··· SUPPLIED ENTRIES ···

-- ==== Sys2Proof/Tests/Slice0.lean ====
section
/-!
SUPPORT. Tests of one decode or one step each, their expected results taken from spec/95_test_vectors.md (the
vector's name stands in the comment) or worked out by hand from the rule named, and a witness for every
statement that has hypotheses.
-/

namespace Sys2Proof.Tests

open Sys2Proof.Machine Sys2Proof.Claims

/-! ### Helpers -/

/-- Reset, with some registers and cells written. -/
def st (regs : List (RegId × Word)) (cells : List (Word × Word)) : State :=
  cells.foldl (fun s c => s.setCell c.1 c.2) (regs.foldl (fun s r => s.setReg r.1 r.2) State.reset)

/-- The word at `pc`, one step, and a check of the next state. -/
def run (s : State) (ir : Word) (check : State → Bool) : Bool :=
  match step (s.setCell s.pc ir) with
  | .next t => check t
  | _ => false

/-! ### Well-formedness: a term that each check refuses, and one that it does not -/

theorem test_wf_trap : (Instr.trap 0x30).wellFormed = false := by decide
theorem test_wf_ret : Instr.ret.wellFormed = false := by decide
theorem test_wf_nop : (Instr.nop 0).wellFormed = false := by decide
theorem test_wf_unknown : (Instr.trapUnknown 0x20).wellFormed = false ∧ (Instr.trapUnknown 0x25).wellFormed = false ∧
    (Instr.trapUnknown 0x1F).wellFormed = true ∧ (Instr.trapUnknown 0x26).wellFormed = true := by decide
theorem test_wf_add : (Instr.addReg 7 7 7).wellFormed = true := by decide

/-! ### Decoding: words written out from the encodings of rules R83, R97 and R98 -/

theorem test_decode_br : decode 0b0000101000000010 = .br true false true 2 := by decide
theorem test_decode_addReg : decode 0b0001010000000001 = .addReg 2 0 1 := by decide
theorem test_decode_addReg_ignored : decode 0b0001010000011001 = .addReg 2 0 1 := by decide
theorem test_decode_addImm : decode 0b0001010101111111 = .addImm 2 5 0b11111 := by decide
theorem test_decode_ld : decode 0b0010001000000010 = .ld 1 2 := by decide
theorem test_decode_st : decode 0b0011011000000100 = .st 3 4 := by decide
theorem test_decode_jsr : decode 0b0100110000000000 = .jsr 0b10000000000 := by decide
theorem test_decode_jsrr : decode 0b0100011011111111 = .jsrr 3 := by decide
theorem test_decode_andReg : decode 0b0101011001000010 = .andReg 3 1 2 := by decide
theorem test_decode_andImm : decode 0b0101011001101111 = .andImm 3 1 15 := by decide
theorem test_decode_ldr : decode 0b0110100010111111 = .ldr 4 2 0b111111 := by decide
theorem test_decode_str : decode 0b0111001010000011 = .str 1 2 3 := by decide
theorem test_decode_rti : decode 0b1000111111111111 = .rti 0xFFF := by decide
theorem test_decode_not : decode 0b1001001000000000 = .not 1 0 := by decide
theorem test_decode_ldi : decode 0b1010010111101111 = .ldi 2 0b111101111 := by decide
theorem test_decode_sti : decode 0b1011001000000001 = .sti 1 1 := by decide
theorem test_decode_jmp : decode 0b1100111010111111 = .jmp 2 := by decide
theorem test_decode_res : decode 0b1101101010111100 = .res 0xABC := by decide
theorem test_decode_lea : decode 0b1110101111111111 = .lea 5 0b111111111 := by decide
theorem test_decode_getc : decode 0b1111000000100000 = .trapGetc := by decide
theorem test_decode_out : decode 0b1111000000100001 = .trapOut := by decide
theorem test_decode_puts : decode 0b1111000000100010 = .trapPuts := by decide
theorem test_decode_in : decode 0b1111000000100011 = .trapIn := by decide
theorem test_decode_putsp : decode 0b1111000000100100 = .trapPutsp := by decide
theorem test_decode_halt : decode 0b1111101000100101 = .trapHalt := by decide
theorem test_decode_unknown : decode 0b1111000000100110 = .trapUnknown 0x26 := by decide
/-- The fields of a `TRAP` word before its service is looked up (rule R91). -/
theorem test_decode_trap : decodeFields 0b1111000000100110 = .trap 0x26 := by decide
/-- The aliases' words are `JMP R7` and a `BR` that is never taken (rule R98). -/
theorem test_decode_aliases : decode 0b1100000111000000 = .jmp 7 ∧ decode 0 = .br false false false 0 ∧
    encode .ret = 0xC1C0 ∧ encode (.nop 0) = 0 := by decide
theorem test_table_word : decodeTableWord 16 0xF025 = some .trapHalt ∧ decodeTableWord 32 0xF025 = none := by decide

/-! ### Operate instructions -/

/-- O2. -/
theorem test_add_wraps : run (st [(0, 0x7FFF), (1, 1)] []) 0x1401
    (fun t => t.reg 2 == 0x8000 && t.cc == .neg && t.pc == 0x3001) = true := by decide
/-- O5. -/
theorem test_add_same_register : run (st [(1, 0x4001)] []) 0x1241
    (fun t => t.reg 1 == 0x8002 && t.cc == .neg) = true := by decide
/-- O7. -/
theorem test_addImm : run (st [(3, 0xFFF1)] []) 0x16EF (fun t => t.reg 3 == 0 && t.cc == .zro) = true := by decide
/-- S3. -/
theorem test_addImm_negative : run (st [(5, 5)] []) 0x157F (fun t => t.reg 2 == 4 && t.cc == .pos) = true := by decide
/-- O10. -/
theorem test_andReg : run (st [(1, 0xF0F0), (2, 0xFF00)] []) 0x5642
    (fun t => t.reg 3 == 0xF000 && t.cc == .neg) = true := by decide
/-- O13. -/
theorem test_andImm_sign_extended : run (st [(1, 0xABCD)] []) 0x5670
    (fun t => t.reg 3 == 0xABC0 && t.cc == .neg) = true := by decide
/-- O19. -/
theorem test_not : run (st [(4, 0x00FF)] []) 0x993F (fun t => t.reg 4 == 0xFF00 && t.cc == .neg) = true := by decide

/-! ### Control transfer -/

/-- B1 and B10. -/
theorem test_br : run State.reset 0x0405 (fun t => t.pc == 0x3006) = true ∧
    run (State.reset.setCc .neg) 0x0603 (fun t => t.pc == 0x3001) = true := by decide
/-- B12 and B13: the target wraps both ways. -/
theorem test_br_wraps : run (State.reset.setPc 0xFFFF) 0x0E01 (fun t => t.pc == 0x0001) = true ∧
    run (State.reset.setPc 0) 0x0FFE (fun t => t.pc == 0xFFFF) = true := by decide
/-- B16. -/
theorem test_jmp : run (st [(2, 0xFFFF)] []) 0xCEBF (fun t => t.pc == 0xFFFF) = true := by decide
/-- B18. -/
theorem test_jsr : run State.reset 0x4C00 (fun t => t.pc == 0x2C01 && t.reg 7 == 0x3001) = true := by decide
/-- B22. -/
theorem test_jsrr : run (st [(3, 0x5000)] []) 0x40C0 (fun t => t.pc == 0x5000 && t.reg 7 == 0x3001) = true := by decide
/-- B23. -/
theorem test_jsrr_r7 : run (st [(7, 0x5000)] []) 0x41C0
    (fun t => t.pc == 0x3001 && t.reg 7 == 0x3001) = true := by decide

/-! ### Loads and stores -/

/-- L5. -/
theorem test_ld_wraps : run ((st [] [(0, 0x1234)]).setPc 0xFFFF) 0x2400
    (fun t => t.reg 2 == 0x1234 && t.cc == .pos && t.pc == 0) = true := by decide
/-- L7: the data read polls. -/
theorem test_ldi_polls : run ((st [] [(0x3002, 0xFE00)]).setSlot (some 0x41)) 0xA001
    (fun t => t.reg 0 == 0x8000 && t.cc == .neg && t.cell 0xFE00 == 0x8000 && t.cell 0xFE02 == 0x0041) = true := by
  decide
/-- S4. -/
theorem test_ldi : run ((st [] [(0x3000, 0x3001), (0x3001, 0x002A)]).setPc 0x3010) 0xA5EF
    (fun t => t.reg 2 == 0x002A && t.cc == .pos && t.pc == 0x3011) = true := by decide
/-- L12. -/
theorem test_ldr_wraps : run (st [(2, 0x0010)] [(0xFFF0, 0x7FFF)]) 0x68A0
    (fun t => t.reg 4 == 0x7FFF && t.cc == .pos && t.reg 2 == 0x0010) = true := by decide
/-- L16. -/
theorem test_lea_sets_flags : run (State.reset.setPc 0x7F00) 0xE6FF
    (fun t => t.reg 3 == 0x8000 && t.cc == .neg && t.pc == 0x7F01) = true := by decide
/-- T2: a store over its own word. -/
theorem test_st_own_word : run ((st [(3, 0xCAFE)] []).setCc .pos) 0x37FF
    (fun t => t.cell 0x3000 == 0xCAFE && t.cc == .pos && t.pc == 0x3001) = true := by decide
/-- T6: a store to the status cell is a plain store. -/
theorem test_sti_kbsr : run ((st [(1, 0x1234)] [(0x3002, 0xFE00)]).setSlot (some 0x42)) 0xB201
    (fun t => t.cell 0xFE00 == 0x1234 && t.cell 0xFE02 == 0) = true := by decide
/-- T9. -/
theorem test_str_wraps : run (st [(1, 1)] []) 0x72A0 (fun t => t.cell 0xFFE0 == 1) = true := by decide
/-- A store of zero leaves no entry, so equal memories are equal lists (rules R50, R53). -/
theorem test_canonical : (st [] [(5, 1), (3, 2), (5, 0)]).mem = [(3, 2)] := by decide

/-! ### Trap services -/

/-- X3. -/
theorem test_getc : run ((st [(0, 0xFFFF), (7, 0x1234)] []).setSlot (some 0xE9)) 0xF020
    (fun t => t.reg 0 == 0x00E9 && t.cc == .zro && t.reg 7 == 0x1234 && t.pc == 0x3001) = true := by decide
/-- X4: with no key the core waits at the instruction. -/
theorem test_getc_waits : run (st [(0, 0xFFFF)] []) 0xF020
    (fun t => t.reg 0 == 0xFFFF && t.pc == 0x3000 && t.status == .running) = true := by decide
/-- X10. -/
theorem test_in : run ((st [(0, 0xFFFF)] []).setSlot (some 0x7A)) 0xF023
    (fun t => t.reg 0 == 0x007A && t.out == [0x7A] && t.cc == .zro) = true := by decide
/-- X5. -/
theorem test_out : run (st [(0, 0x1248)] []) 0xF021 (fun t => t.out == [0x48] && t.reg 0 == 0x1248) = true := by decide
/-- X8. -/
theorem test_puts : run (st [(0, 0x4000)] [(0x4000, 0x0141), (0x4001, 0x0100), (0x4002, 0x0042)]) 0xF022
    (fun t => t.out == [0x41, 0x00, 0x42] && t.walk == none) = true := by decide
/-- X9: the walk wraps. -/
theorem test_puts_wraps : run (st [(0, 0xFFFF)] [(0xFFFF, 0x41), (0, 0x42)]) 0xF022
    (fun t => t.out == [0x41, 0x42]) = true := by decide
/-- X11. -/
theorem test_putsp : run (st [(0, 0x4000)] [(0x4000, 0x4B4F), (0x4001, 0x0021)]) 0xF024
    (fun t => t.out == [0x4F, 0x4B, 0x21]) = true := by decide
/-- X13: a zero low byte stops at once. -/
theorem test_putsp_low_byte : run (st [(0, 0x4000)] [(0x4000, 0x4100), (0x4001, 0x4242)]) 0xF024
    (fun t => t.out == []) = true := by decide
/-- X16. -/
theorem test_halt : run State.reset 0xFA25 (fun t => t.status == .halted && t.pc == 0x3001) = true := by decide
/-- X18 and X21. -/
theorem test_unknown_vector : run State.reset 0xF026
    (fun t => t.reports == [.unrecognizedTrapVector 0x26 0x3000] && t.status == .running && t.pc == 0x3001) = true ∧
    run State.reset 0xF01F (fun t => t.reports == [.unrecognizedTrapVector 0x1F 0x3000]) = true := by decide
/-- `TRAP` as one instruction (rule R190). -/
theorem test_trap_dispatch : exec (.trap 0x25) State.reset = .next (State.reset.setStatus .halted) ∧
    exec (.trap 0x26) State.reset = exec (.trapUnknown 0x26) State.reset := ⟨rfl, rfl⟩
/-- A string service in progress goes on without a fetch (rule R210). -/
theorem test_walk_goes_on : run ((st [] [(0x4000, 0x41)]).setWalk (some ⟨.puts, 0x4000⟩)) 0xF025
    (fun t => t.out == [0x41] && t.walk == none && t.pc == 0x3000 && t.status == .running) = true := by decide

···

[EXERCISE GOAL] Retype only the stretch of lines above starting at the one with "(fun t => t.out == [0x4F, 0x4B, 0x21])" and stopping at the one with "exec (.trap 0x26)", exactly as written, with both kept.

[OUTPUT OF THE TASK]
    (fun t => t.out == [0x4F, 0x4B, 0x21]) = true := by decide
/-- X13: a zero low byte stops at once. -/
theorem test_putsp_low_byte : run (st [(0, 0x4000)] [(0x4000, 0x4100), (0x4001, 0x4242)]) 0xF024
    (fun t => t.out == []) = true := by decide
/-- X16. -/
theorem test_halt : run State.reset 0xFA25 (fun t => t.status == .halted && t.pc == 0x3001) = true := by decide
/-- X18 and X21. -/
theorem test_unknown_vector : run State.reset 0xF026
    (fun t => t.reports == [.unrecognizedTrapVector 0x26 0x3000] && t.status == .running && t.pc == 0x3001) = true ∧
    run State.reset 0xF01F (fun t => t.reports == [.unrecognizedTrapVector 0x1F 0x3000]) = true := by decide
/-- `TRAP` as one instruction (rule R190). -/
theorem test_trap_dispatch : exec (.trap 0x25) State.reset = .next (State.reset.setStatus .halted) ∧
    exec (.trap 0x26) State.reset = exec (.trapUnknown 0x26) State.reset := ⟨rfl, rfl⟩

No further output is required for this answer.